— Information —
⁂

/-- The engine's end trace record and its counters (R465, R478). -/
def engineEnd (s : State) (e : Nat) (r : EngRun) (n : Nat) (p : EngRep) (st : Status) : State :=
  let s := emitTrace s 3 e false 1 (nodeWork r.f n)
    [(satTo 32 p.oob, satTo 32 p.codeOut, statusCode st, eflagsOf r p % 256, satTo 32 p.poisonGran)]
  bump (bump (bump (bump s 3 e 3 p.codeOut) 3 e 4 p.oob) 3 e 6 p.poisonGran) 3 e 7 p.special

/-- NONLOCAL_MAP of a warp whose map is not local (R136). -/
def nonlocalEvent (s : State) (e : Nat) (r : EngRun) (p : EngRep) : State :=
  if p.nonlocal then postEvent s 0x0305 3 e (leBytes 1 (e / 6) ++ [0, 0, 0] ++ leBytes 4 r.f) else s

/-- OBJ_OVERFLOW of a run with objects beyond MAX_OBJ (R165). DEDUCED: log entry 50. -/
def overflowEvent (s : State) (e : Nat) (r : EngRun) : State :=
  if r.lost = 0 then s
  else
    let p := fieldAt r.desc 11 1
    raiseDoubt s 0x0306 3 e (leBytes 1 (e / 6) ++ leBytes 1 p ++ leBytes 2 0 ++ leBytes 4 r.f ++ leBytes 4 (satTo 32 r.lost))
      rowSensor kindPipe p

/-- The engine is free. -/
def freeEngine (s : State) (e : Nat) : State := { s with engines := tabErase e s.engines }

/-- TRAVEL_MISMATCH of a run that has ended, for every failing granule that it met (R189). -/
def runMismatch (s : State) (e : Nat) (fails : List Nat) : State :=
  travelMismatch s 3 e fails.eraseDups.length 0xFF (fails.headD 0 * 64)

/-- TRAVEL_MISMATCH of the fallback classifier, for the rule granules that a run's objects met; the address of a granule of the
rule memory the manual does not give (R189, R435, log entry 8). -/
def rulesMismatch (s : State) (e : Nat) (r : EngRun) : State :=
  if r.ruleBad.isEmpty then s
  else travelMismatch { s with freeCnt := s.freeCnt + 1 } 11 (18 + e / 6) r.ruleBad.eraseDups.length 0xFF
    (Config.freeNat s.freeCnt (r.ruleBad.headD 0) % 2 ^ 64)

/-- A run completes: outputs and band flags, headers, last-band flags, RELEASE_SRC, and the completion signal (R139).
DEDUCED: log entry 48. -/
def finishRun (s : State) (e : Nat) (r : EngRun) (n : Nat) : State :=
  let dom := nodeDom s n
  let (s, ps) := runEngine s e dom r
  let p := ps.foldl repJoin repNone
  let s := rulesMismatch (runMismatch s e (r.fails ++ p.fails)) e r
  let s := overflowEvent (nonlocalEvent s e r p) e r
  let s := { p with special := if e % 6 = 1 then bit01 p.nonlocal else p.special } |> fun q =>
    engineEnd (setLast (writeHeaders (setBands s r.desc r.f) dom r ps) r.desc r.f) e r n q p.status
  let s := if p.status = .ok then (listFlag r.desc r.f).foldl (fun s fl => flagSet s fl r.f) s else s
  nodeUnitDone (freeEngine (releaseSources s r.desc r.f n) e) n

/-- The lines of destination `i` that a stopped run has finished: how far it came is a free value, `c` the counter it is drawn
at. DESIGN CHOICE: log entry 48. -/
def linesDone (c i : Nat) (x : PRef) : Nat := Config.freeNat c (8 + i) % (x.height + 1)

/-- A count of which a stopped run has reached a part. -/
def partOf (c k v : Nat) : Nat := Config.freeNat c k % (v + 1)

/-- What a stopped run reports of the run that it did not finish. -/
def stoppedRep (c : Nat) (p : EngRep) : EngRep :=
  { p with oob := partOf c 0 p.oob, codeOut := partOf c 1 p.codeOut, poisonGran := partOf c 2 p.poisonGran,
           special := partOf c 3 p.special }

/-- The lines of a slot from a number on are undefined (R140). DESIGN CHOICE: log entry 7. -/
def restUndefined (s : State) (x : PRef) (slot lines : Nat) : State :=
  (List.range x.planes).foldl (fun s p => ((List.range x.height).drop lines).foldl (fun s y =>
    scramble s (lineAddr x slot p y) (64 * cdiv (x.width * sampleBytes x) 64)) s) s

/-- What a run leaves of its planes when it is stopped: the lines it has finished, the flags of the bands that they complete,
and the rest undefined (R140). -/
def stopPlanes (s : State) (c f : Nat) (xs : List PRef) : State :=
  ((List.range xs.length).zip xs).foldl (fun s e =>
    let n := linesDone c e.1 e.2
    setBandsTo (restUndefined s e.2 (slotOf e.2 f 0) n) e.2 f n) s

/-- The part of a run that was done when the graph's stop ended it: planes line by line, FEA's records without their header,
OBX's background (R140, R171). DESIGN CHOICE: log entry 48. -/
def stopWork (s : State) (e dom : Nat) (r : EngRun) : State × EngRep :=
  let c := s.freeCnt
  let s := { s with freeCnt := c + 1 }
  let d := r.desc
  match e % 6 with
  | 4 => (scramble s (listAddr d r.f + 64) (48 * fieldAt d 14 2), repNone)
  | 5 =>
    let bg := pref d 80
    (if bgWritten d then restUndefined s bg 0 (linesDone c 0 bg) else s,
      { repNone with poisonGran := r.poisonGran, special := r.emitted, coded := r.coded })
  | _ =>
    let (s, ps) := runEngine s e dom r
    (stopPlanes s c r.f ((dstRefs d).map (·.1)), stoppedRep c (ps.foldl repJoin repNone))

/-- A stopped run ends after the output line in progress: no header, no last-band flag; source slots are released, and
objects not emitted are counted (R140, R165, R171). DEDUCED: log entry 48. -/
def stopRun (s : State) (e : Nat) (r : EngRun) (n : Nat) : State :=
  if ! r.begun then releaseSources (freeEngine s e) r.desc r.f n
  else
    let (s, p) := stopWork s e (nodeDom s n) r
    let s := overflowEvent (rulesMismatch (runMismatch s e (r.fails ++ p.fails)) e r) e r
    let s := engineEnd s e r n p .stopped
    releaseSources (countDropped (freeEngine s e) r.objects.length) r.desc r.f n

/-- ENGINE_RUN_DONE: an OBX run, which has read at its start, ends only when its objects have been emitted and its last item
accepted. -/
def doEngineRunDone (engine : Nat) (s : State) : State :=
  match tabGet? s.engines engine with
  | none => s
  | some r => match r.node with
    | none => s
    | some n =>
      if ! islandRuns s (18 + engine / 6) || unitStalled s 3 engine then s
      else if r.stopping then stopRun s engine r n
      else if ! r.begun || ! r.objects.isEmpty || s.pool.subs.any (fun x => x.node == n) then s
      else finishRun s engine r n

/-- ENGINE_RUN_DONE (R122 to R168, R139, R140, R171). -/
def execEngineRunDone (engine : Nat) (ecc : List EccHit) (s : State) : Host.Outcome State Fault Refusal :=
  .next (doEngineRunDone engine (plant ecc s))

/-! ### OBX_OBJECT_EMIT (R166, R168, R407) -/

/-- The ring entry of an OBJ_ID is free (R168). -/
def ringFree (s : State) (d : List Byte) (id : Nat) : Bool :=
  ! bitAt (fieldAt d 2 1) 4 ||
  ! s.ringBusy.any (fun b => b.1 == fieldAt d 12 2 && b.2 % max 1 (fieldAt d 24 2) == id % max 1 (fieldAt d 24 2))

/-- OBX can emit its next object: entry free, stub slot free, and no earlier item waiting for the pool. -/
def canEmit (s : State) (d : List Byte) (n id : Nat) : Bool :=
  ringFree s d id && (! bitAt (fieldAt d 2 1) 4 || stubFree s (fieldAt d 12 2) id) && ! s.pool.subs.any (fun x => x.node == n)

/-- The work item of an object (table *Work item*). -/
def objItem (d : List Byte) (id addr : Nat) : List Byte :=
  leBytes 4 id ++ leBytes 2 (fieldAt d 12 2) ++ leBytes 1 (fieldAt d 14 1) ++ [0] ++ leBytes 6 addr ++ [0, 0]
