-- ==== Sys2Proof/Machine/Image.lean ====
section
/-! DEFINITION. Graph images (R194 to R196, R201, R217, R219): the image checks, the field checks of their entries, the
placing of a graph in the stores, and the state in which an image stands as if it were loaded, on which admission works. -/

namespace Sys2Proof.Machine

open Sys2Proof

/-! ### Refusals (R490, R496) -/

/-- A refusal with its detail: the status, and OFFSET, OBJECT and OKIND of R490. -/
structure Bad where
  st : Status
  off : Nat
  obj : Nat
  okind : Nat
deriving DecidableEq, Repr

/-- A check. -/
def need (ok : Bool) (st : Status) (off obj okind : Nat) : Option Bad :=
  if ok then none else some { st := st, off := off, obj := obj, okind := okind }

/-- A check of a field of the payload. -/
def needField (ok : Bool) (st : Status) (off : Nat) : Option Bad := need ok st off 0xFFFF 0

/-- The first refusal of checks in order, each with the offset of its field, for one object: those of reserved fields, then
those of ranges. -/
def fieldsBad (rsv par : List (Bool × Nat)) (obj okind : Nat) : Option Bad :=
  match rsv.find? (fun e => ! e.1), par.find? (fun e => ! e.1) with
  | some e, _ => some { st := .badField, off := e.2, obj := obj, okind := okind }
  | none, some e => some { st := .badParam, off := e.2, obj := obj, okind := okind }
  | none, none => none

/-- The 8-byte detail of a refusal. -/
def badBytes (b : Bad) : List Byte := detailOf b.off b.obj b.okind

/-- The refusal of a channel entry (`fetchEntry`) as the refusal of the object that names it. -/
def badOfRes (r : CmdRes) (off obj okind : Nat) : Bad :=
  match r with
  | .done st p =>
    if p.length = 8 ∧ fieldAt p 6 1 ≠ 0 then { st := st, off := fieldAt p 0 4, obj := fieldAt p 4 2, okind := fieldAt p 6 1 }
    else { st := st, off := off, obj := obj, okind := okind }
  | .wait _ => { st := .state, off := off, obj := obj, okind := okind }

/-! ### The image (R194) -/

/-- Offset of a section. -/
def sectOff (img : List Byte) (i : Nat) : Nat := fieldAt img (16 + 8 * i) 4
/-- Length of a section. -/
def sectLen (img : List Byte) (i : Nat) : Nat := fieldAt img (20 + 8 * i) 4
/-- Bytes of a section. -/
def sect (img : List Byte) (i : Nat) : List Byte := bytesAt img (sectOff img i) (sectLen img i)
/-- Entries of a section of `k` bytes each. -/
def sectCount (img : List Byte) (i k : Nat) : Nat := sectLen img i / k
/-- An entry of a section. -/
def sectEntry (img : List Byte) (i k n : Nat) : List Byte := bytesAt img (sectOff img i + k * n) k

/-- LANES of the image. -/
def imgLanes (img : List Byte) : Nat := fieldAt img 6 1
/-- NODES of the image. -/
def imgNodes (img : List Byte) : Nat := fieldAt img 8 2

/-- Two of the half-open ranges meet. -/
def rangesClash : List (Nat × Nat) → Bool
  | [] => false
  | x :: t => t.any (fun y => decide (x.1 < y.2) && decide (y.1 < x.2)) || rangesClash t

⁂

— What is required —
Using the data above, copy each line that contains "CHOICE".

— Written solution —
at. DESIGN CHOICE: log entry 48. -/
/-- The lines of a slot from a number on are undefined (R140). DESIGN CHOICE: log entry 7. -/
OBX's background (R140, R171). DESIGN CHOICE: log entry 48. -/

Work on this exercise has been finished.